Authors: Jonathan Danforth and Michael Garcia, Houston Area Community Services
*Client's name changed to protect privacy.
JN* is a wheelchair-bound, 55 year-old, African American man. He struggled in the midst of poverty and homelessness for most of his life and had found it difficult to find food and a safe and secure place to sleep for the past several years. His physical disability made traveling difficult and he was frequently an easy target for thieves and predators.
JN's situation is unique; born at home in a small country town in South Texas, there was no birth certificate filed to record his birth. Not being able to prove his identity with a birth certificate made JN's life even more difficult. He could not get a government-issued ID card, work a paid full-time job, open a bank account, nor many things that others take for granted. With no proof of identity for the last 55 years, JN has also not been eligible for most social services, including housing programs. Given the circumstances, JN was convinced that his life would end on the streets of Houston.
Through a Coordinated Access referral, an I-Care (1115 Medicaid Waiver) case manager with Houston Area Community Services (HACS) was sent to meet with JN in the grocery store parking lot where he had been living at the time.
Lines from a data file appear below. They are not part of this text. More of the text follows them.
-- ==== Sys2Proof/Proofs/TableText.lean ====
section
/-! SUPPORT and PROOF. The bytes and the lines of a table file (spec/20_memory.md R68; spec/30_encoding.md R108 to R119). -/

namespace Sys2Proof.Machine

/-- A decimal digit `0` to `9` (R68). -/
def IsDigit (b : Byte) : Prop := 0x30 ≤ b.toNat ∧ b.toNat ≤ 0x39

/-- Bytes of R68's alphabet with `n` line feeds among them. -/
structure IsText (l : List Byte) (n : Nat) : Prop where
  alphabet : ∀ b ∈ l, IsDigit b ∨ b = comma ∨ b = lf
  lines : l.count lf = n

/-! ### Texts -/

theorem IsText.nil : IsText [] 0 := ⟨by simp, rfl⟩

theorem IsText.append {l l' : List Byte} {m n : Nat} (h : IsText l m) (h' : IsText l' n) :
    IsText (l ++ l') (m + n) where
  alphabet b hb := (List.mem_append.1 hb).elim (h.alphabet b) (h'.alphabet b)
  lines := by rw [List.count_append, h.lines, h'.lines]

theorem IsText.flatMap {α : Type} {f : α → List Byte} {n : Nat} (hf : ∀ x, IsText (f x) n) (xs : List α) :
    IsText (xs.flatMap f) (n * xs.length) := by
  induction xs with
  | nil => exact .nil
  | cons x xs ih =>
    rw [List.length_cons, Nat.mul_succ, Nat.add_comm]
    exact (hf x).append ih

theorem isText_comma : IsText [comma] 0 := ⟨by simp, by decide⟩

theorem isText_lf : IsText [lf] 1 := ⟨by simp, by decide⟩

/-- A line feed is no digit. -/
theorem isText_of_digits {l : List Byte} (h : ∀ b ∈ l, IsDigit b) : IsText l 0 where
  alphabet b hb := .inl (h b hb)
  lines := List.count_eq_zero.2 fun hlf => absurd (h lf hlf) (by unfold IsDigit; decide)

/-! ### The parts of a table file -/

theorem isText_dec (u : Nat) : IsText (dec u) 0 :=
  have ⟨_, _, hdigits⟩ := dec_spec (u + 1) u (Nat.lt_succ_self u)
  isText_of_digits hdigits

theorem isText_codeChars (b : Bits) : IsText (codeChars b) 0 := by
  refine isText_of_digits fun c hc => ?_
  obtain ⟨x, -, rfl⟩ := List.mem_map.1 hc
  cases x <;> (unfold IsDigit; decide)

theorem isText_geometryLine (w h : Word) : IsText (geometryLine w h) 1 :=
  (((isText_dec _).append isText_comma).append (isText_dec _)).append isText_lf

theorem isText_keyLine (isDc : Bool) (x : Nat) : IsText (keyLine isDc x) 1 := by
  cases isDc with
  | true => exact (isText_dec x).append isText_lf
  | false => exact (((isText_dec _).append isText_comma).append (isText_dec _)).append isText_lf

/-- R110 to R112: an entry has two lines. -/
theorem isText_entryLines (isDc : Bool) (x : Nat) (b : Bits) : IsText (entryLines isDc x b) 2 :=
  ((isText_keyLine isDc x).append (isText_codeChars b)).append isText_lf

theorem validEntriesFrom_length (code : List (Option Bits)) (x : Nat) :
    (validEntriesFrom x code).length = countValid code := by
  unfold countValid
  induction code generalizing x with
  | nil => rfl
  | cons e code ih => cases e <;> simp [validEntriesFrom, ih]

/-- R109: a section has its count line and two lines for each valid entry. -/
theorem isText_sectionLines (isDc : Bool) (code : List (Option Bits)) :
    IsText (sectionLines isDc code) (1 + 2 * countValid code) := by
  have hentries := IsText.flatMap (fun e : Nat × Bits => isText_entryLines isDc e.1 e.2) (validEntries code)
  rw [validEntries, validEntriesFrom_length] at hentries
  exact ((isText_dec _).append isText_lf).append hentries

theorem isText_tableFile (w h : Word) (c : Tables (List (Option Bits))) :
    IsText (tableFile w h c) (1 + (1 + 2 * countValid c.dcY) + (1 + 2 * countValid c.acY) +
      (1 + 2 * countValid c.dcC) + (1 + 2 * countValid c.acC)) :=
  ((((isText_geometryLine w h).append (isText_sectionLines true _)).append (isText_sectionLines false _)).append
    (isText_sectionLines true _)).append (isText_sectionLines false _)

/-- Settles O48: the geometry line and the four sections, put together by `IsText.append`. -/
theorem tableFileAlphabetAndLines : Obligations.TableFileAlphabetAndLines := by
  intro w h c
  obtain ⟨halphabet, hlines⟩ := isText_tableFile w h c
  exact ⟨halphabet, hlines.trans (by omega)⟩

end Sys2Proof.Machine
end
After hearing the client's story, the caseworker knew that JN's situation was challenging and would require collaboration from multiple entities. After a series of phone calls, referrals, and investigations, the case worker was able to link JN to the Compass for assistance in obtaining identification. Through four months of interagency collaboration and a lot of effort from the client, he was able to obtain a Houston Police Department Homeless Outreach Team (HOT) ID card. Provisions were then made possible by New Hope Housing and the Houston Housing Authority to allow the client to move into his very own Single Room Occupancy (SRO) apartment.
JN has been one of the more difficult 1115 Medicaid Waiver clients to navigate through the process to housing. It took more than four months from the initial outreach engagement to getting JN into housing, but the HACS ARCH Program outreach and I-Care Program teams, and other partners of The Way Home were determined to get him off the streets.
JN recently moved into his apartment with new bedding, pots and pans, and other household items that his case manager was able to help him put away and organize. The I-Care Program team was also able to fill JN's refrigerator with donated food from SNAP Kitchen. JN no longer has to face worried and restless nights of sleep, nor worry about being hungry on the streets. His appreciation for all of the hard work and effort from HACS and other partners of The Way Homewas on display when he was handed the keys to his new apartment.